_The data:_

/-! ### The boundary -/

section
variable {s : State}

/-- The boundary in progress is taken. -/
def State.begun (s : State) : State := s.setPlane { s.plane with lastSlot := some (s.frame, s.slot) }

theorem State.slotBoundary_begins (strobing : s.strobing = true) (fresh : s.plane.lastSlot ≠ some (s.frame, s.slot))
    (untaken : s.plane.taken = none) : s.slotBoundary =
      ((if s.begun.twin = 3 then s.begun else s.begun.applyDue s.slotNow).slotStrobe
        (s.plane.updates.any fun u => decide (s.slotNumber u.frame u.slot ≤ s.slotNow))).slotEnds s.slotNow := by
  have barred : ¬((!s.strobing || s.plane.lastSlot == some (s.frame, s.slot)) = true) := by
    rw [strobing, beq_false_of_ne fresh]
    decide
  have untaken0 : s.begun.plane.taken = none := untaken
  unfold State.slotBoundary
  extract_lets here g _ s0 switch due s1 s2 s3
  have unswitched : switch = none := congrArg (Option.filter _) untaken0
  have standing : s1 = if s.begun.twin = 3 then s.begun else s.begun.applyDue s.slotNow := by
    unfold s1
    rw [unswitched]
    rfl
  have strobed : s2 = s1.slotStrobe due := by
    unfold s2
    rw [unswitched]
    rfl
  rw [if_neg barred, ← standing]
  show s2.slotEnds s.slotNow = _
  rw [strobed]
  rfl

end
end Sys2Proof.Machine

namespace Sys2Proof.Machine

/-! ## Boundaries and protection strobes -/

section
variable {s : State}

/-- The first slot boundary of a frame comes with nothing of the frame's own: no checkpoint to send, no change of MODE. -/
abbrev Plain (s : State) : Prop := s.slot ≠ 0 ∨ (s.hier.serve = none ∧ s.lv.lookup F.FOLLOW_CFG.MODE.addr = none)

theorem State.dueCheckpoint_idle (idle : s.hier.serve = none) : s.dueCheckpoint = s := by
  simp [State.dueCheckpoint, idle]

theorem State.dueMode_idle (unheld : s.lv.lookup F.FOLLOW_CFG.MODE.addr = none) (f : Nat) : s.dueMode f = s := by
  have same : s.applyLv F.FOLLOW_CFG.MODE.addr = s := by rw [State.applyLv, unheld]
  unfold State.dueMode
  rw [same]
  simp

theorem State.slotInstant_plain (plain : Plain s) : s.slotInstant = s.slotBoundary := by
  unfold State.slotInstant
  rcases plain with later | ⟨idle, unheld⟩
  · exact if_neg fun first => later first.1
  · rw [State.dueCheckpoint_idle idle, State.dueMode_idle unheld, ite_self]

theorem State.begun_updates : s.begun.plane.updates = s.plane.updates := rfl

theorem slotBoundary_up {t : State} (up : s.power.mainUp = true) (plain : Plain s) (boundary : s.slotBoundary = t) :
    exec .slotBoundary s = .next t :=
  congrArg Host.Outcome.next ((s.onMain_up _ up).trans ((State.slotInstant_plain plain).trans boundary))

theorem State.slotStrobe_slots (u : State) (mode : u.planeMode ≠ 0) (resumed : u.time.resumeFrame = none) (applied : Bool) :
    u.slotStrobe applied = u.firePlane fun _ => true := by
  simp [State.slotStrobe, mode, resumed]

theorem State.slotStrobe_applied (u : State) (mode : u.planeMode = 0) : u.slotStrobe true = u.firePlane fun _ => true := by
  simp [State.slotStrobe, mode]

end

theorem slotBoundary_strobes (s : State) (up : s.power.mainUp = true) (strobing : s.strobing = true)
    (fresh : s.plane.lastSlot ≠ some (s.frame, s.slot)) (untaken : s.plane.taken = none) (settled : s.plane.updates = [])
    (resumed : s.time.resumeFrame = none) (mode : s.planeMode ≠ 0) (plain : Plain s) :
    ∃ t, exec .slotBoundary s = .next t ∧ t.plane.lastSlot = some (s.frame, s.slot) ∧ .strobe 0 ∈ t.outbox ∧
      t.flag F.STRB_FIRED.PLANE = true ∧ t.strobes.plane = allTiles := by
  have none_ : s.begun.applyDue s.slotNow = s.begun := by
    rw [State.applyDue, State.begun_updates, settled]
    rfl
  have mode0 : s.begun.planeMode ≠ 0 := mode
  have boundary := State.slotBoundary_begins strobing fresh untaken
  rw [none_, ite_self, State.slotStrobe_slots _ mode0 resumed] at boundary
  have fired := s.begun.firePlane_fires fun _ => true
  generalize s.begun.firePlane (fun _ => true) = u at boundary fired
  have ends := u.slotEnds_serves s.slotNow
  exact ⟨_, slotBoundary_up up plain boundary, ends.view.trans (congrArg Plane.lastSlot fired.plane),
    (u.slotEnds_outbox _).subset fired.outbox, (ends.flag fun apart => apart rfl).trans fired.flag,
    (congrArg (·.plane) ends.strobes).trans fired.strobes⟩

theorem slotBoundary_applies (s : State) (u : Update) (up : s.power.mainUp = true) (strobing : s.strobing = true)
    (fresh : s.plane.lastSlot ≠ some (s.frame, s.slot)) (untaken : s.plane.taken = none) (pending : s.plane.updates = [u])
    (due : s.slotNumber u.frame u.slot ≤ s.slotNow) (mode : s.planeMode = 0) (alone : s.twin ≠ 3) (index : u.record < 16)
    (number : u.accord.seq < 2 ^ 32) (plain : Plain s) :
    ∃ t, exec .slotBoundary s = .next t ∧ t.activeIndex = u.record ∧ t.standSeq = u.accord.seq ∧
      t.plane.updates = [] ∧ t.strobes.plane = allTiles ∧ .strobe 0 ∈ t.outbox := by
  have applied : s.begun.applyDue s.slotNow = s.begun.applyUpdate u := by
    rw [State.applyDue, State.begun_updates, pending]
    exact if_pos due
  have alone0 : s.begun.twin ≠ 3 := alone
  have any : (s.plane.updates.any fun u => decide (s.slotNumber u.frame u.slot ≤ s.slotNow)) = true := by
    rw [pending, List.any_cons, decide_eq_true due]
    rfl
  have wrote := s.begun.applyUpdate_writes u
  have mode0 : (s.begun.applyUpdate u).planeMode = 0 := (wrote.rd (by decide)).trans mode
  have boundary := State.slotBoundary_begins strobing fresh untaken
  rw [if_neg alone0, applied, any, State.slotStrobe_applied _ mode0] at boundary
  have settles := s.begun.applyUpdate_settles u
  obtain ⟨active, seq⟩ := s.begun.enters_standing (a := u.inForce) index number
  have timing := s.begun.enters_timing u.record u.inForce
  generalize s.begun.applyUpdate u = v at boundary wrote settles mode0
  have fired := v.firePlane_fires fun _ => true
  generalize v.firePlane (fun _ => true) = w at boundary fired
  have alone1 : w.twin ≠ 3 := by
    rw [State.twin, fired.writes.rd (by decide), wrote.rd (by decide)]
    exact alone
  have ends := State.slotEnds_settles s.slotNow alone1
  have left : (w.slotEnds s.slotNow).plane.timing = ([], s.begun.plane.taken, s.begun.plane.lastSlot) := by
    rw [ends.view, fired.plane, settles.view, timing, State.begun_updates, pending]
    rfl
  refine ⟨_, slotBoundary_up up plain boundary, ?_, ?_, congrArg Prod.fst left,
    (congrArg (·.plane) ends.strobes).trans fired.strobes, (w.slotEnds_outbox _).subset fired.outbox⟩
  · exact (ends.rd (by decide)).trans ((fired.writes.rd (by decide)).trans ((settles.rd (by decide)).trans active))
  · exact (ends.rd (by decide)).trans ((fired.writes.rd (by decide)).trans ((settles.rd (by decide)).trans seq))

theorem slotBoundary_ignored (s : State) (up : s.power.mainUp = true)
    (ignored : s.plane.lastSlot = some (s.frame, s.slot) ∨ s.strobing = false) (plain : Plain s) :
    exec .slotBoundary s = .next s := by
  refine slotBoundary_up up plain (if_pos ?_)
  rcases ignored with taken | still
  · rw [taken, beq_self_eq_true, Bool.or_true]
  · rw [still]
    rfl

theorem protectionStrobe_fires (s : State) (x : Taken) (up : s.power.mainUp = true) (vin : s.power.vin = true)
    (taken : s.plane.taken = some x) (inserted : x.inserted = true) (due : x.at_ ≤ s.now + 3) (index : x.index < 16)
    (epoch : s.preEpoch = false) :
    ∃ t, exec .protectionStrobe s = .next t ∧ t.activeIndex = x.index ∧ t.plane.taken = none ∧
      t.strobes.plane = allTiles ∧ .strobe 0 ∈ t.outbox ∧ t.flag Src.ACCORD.STANDING_SWITCHED.real = true := by
  have switches : s.protectionStrobe = (s.applySwitch x.index).firePlane fun _ => true := by
    rw [State.protectionStrobe, taken]
    exact if_pos (by rw [inserted, epoch, decide_eq_true due]; rfl)
  have power := ((Keeps.refl (fun _ => False) s).applySwitch (n := x.index)).same .power |>.resolve_left id
  obtain ⟨v, seq, p, t, untaken, settles, switched⟩ := s.applySwitch_settles x.index
  rw [switched] at switches power
  have reported := t.raise_reports Src.ACCORD.STANDING_SWITCHED
  have wrote := t.raise_writes Src.ACCORD.STANDING_SWITCHED
  have before : t.power = s.power := reported.power.symm.trans power
  have shown : (t.raise Src.ACCORD.STANDING_SWITCHED).flag Src.ACCORD.STANDING_SWITCHED.real = true :=
    t.flag_raise_same _ (by decide) (by decide)
      (t.srcPowered_of_up _ ((congrArg Power.vin before).trans vin) ((congrArg Power.mainUp before).trans up))
  have fired := (t.raise Src.ACCORD.STANDING_SWITCHED).firePlane_fires fun _ => true
  refine ⟨_, congrArg Host.Outcome.next ((s.onMain_up _ up).trans switches), ?_, ?_, fired.strobes, fired.outbox,
    (fired.writes.flag (by decide)).trans shown⟩
  · exact (fired.writes.rd (by decide)).trans ((wrote.rd (by decide)).trans ((settles.rd (by decide)).trans
      (v.switchesTo_active seq p index)))
  · have timing : t.plane.timing = p.timing := settles.view.trans (congrArg Plane.timing (v.switchesTo_plane _ _ _))
    rw [fired.plane, reported.plane]
    exact (congrArg (·.2.1) timing).trans untaken

theorem protectionStrobe_ignored (s : State) (up : s.power.mainUp = true)
    (idle : s.preEpoch = true ∨ ∀ x, s.plane.taken = some x → x.inserted = false ∨ s.now + 3 < x.at_) :
    exec .protectionStrobe s = .next s := by
  refine congrArg Host.Outcome.next ((s.onMain_up _ up).trans ?_)
  unfold State.protectionStrobe
  split
  next x taken =>
    refine if_neg fun fires => ?_
    simp only [Bool.and_eq_true, Bool.not_eq_true', decide_eq_true_eq] at fires
    obtain ⟨⟨inserted, epoch⟩, due⟩ := fires
    rcases idle with early | waits
    · exact Bool.noConfusion (early.symm.trans epoch)
    · rcases waits x taken with scheduled | later
      · exact Bool.noConfusion (scheduled.symm.trans inserted)
      · omega
  next => rfl

/-- Settles O40: the loader loads the strobe within its reach; a boundary and an inserted strobe fire once. -/
theorem loaderAndBoundariesStrobe : Obligations.LoaderAndBoundariesStrobe := by
  unfold Obligations.LoaderAndBoundariesStrobe
  exact ⟨⟨loaderIssue_scheduled, loaderIssue_switched, loaderIssue_inserted, loaderIssue_idle, issueMerged_sends⟩,
    slotBoundary_strobes, slotBoundary_applies, slotBoundary_ignored, protectionStrobe_fires, protectionStrobe_ignored⟩

end Sys2Proof.Machine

_What is needed:_ Give back the listing exactly, please, from its first line to the line containing "theorem State.slotInstant_plain (plain", inclusive, and nothing past that line.

_Output for this task:_
/-! ### The boundary -/

section
variable {s : State}

/-- The boundary in progress is taken. -/
def State.begun (s : State) : State := s.setPlane { s.plane with lastSlot := some (s.frame, s.slot) }

theorem State.slotBoundary_begins (strobing : s.strobing = true) (fresh : s.plane.lastSlot ≠ some (s.frame, s.slot))
    (untaken : s.plane.taken = none) : s.slotBoundary =
      ((if s.begun.twin = 3 then s.begun else s.begun.applyDue s.slotNow).slotStrobe
        (s.plane.updates.any fun u => decide (s.slotNumber u.frame u.slot ≤ s.slotNow))).slotEnds s.slotNow := by
  have barred : ¬((!s.strobing || s.plane.lastSlot == some (s.frame, s.slot)) = true) := by
    rw [strobing, beq_false_of_ne fresh]
    decide
  have untaken0 : s.begun.plane.taken = none := untaken
  unfold State.slotBoundary
  extract_lets here g _ s0 switch due s1 s2 s3
  have unswitched : switch = none := congrArg (Option.filter _) untaken0
  have standing : s1 = if s.begun.twin = 3 then s.begun else s.begun.applyDue s.slotNow := by
    unfold s1
    rw [unswitched]
    rfl
  have strobed : s2 = s1.slotStrobe due := by
    unfold s2
    rw [unswitched]
    rfl
  rw [if_neg barred, ← standing]
  show s2.slotEnds s.slotNow = _
  rw [strobed]
  rfl

end
end Sys2Proof.Machine

namespace Sys2Proof.Machine

/-! ## Boundaries and protection strobes -/

section
variable {s : State}

/-- The first slot boundary of a frame comes with nothing of the frame's own: no checkpoint to send, no change of MODE. -/
abbrev Plain (s : State) : Prop := s.slot ≠ 0 ∨ (s.hier.serve = none ∧ s.lv.lookup F.FOLLOW_CFG.MODE.addr = none)

theorem State.dueCheckpoint_idle (idle : s.hier.serve = none) : s.dueCheckpoint = s := by
  simp [State.dueCheckpoint, idle]

theorem State.dueMode_idle (unheld : s.lv.lookup F.FOLLOW_CFG.MODE.addr = none) (f : Nat) : s.dueMode f = s := by
  have same : s.applyLv F.FOLLOW_CFG.MODE.addr = s := by rw [State.applyLv, unheld]
  unfold State.dueMode
  rw [same]
  simp

theorem State.slotInstant_plain (plain : Plain s) : s.slotInstant = s.slotBoundary := by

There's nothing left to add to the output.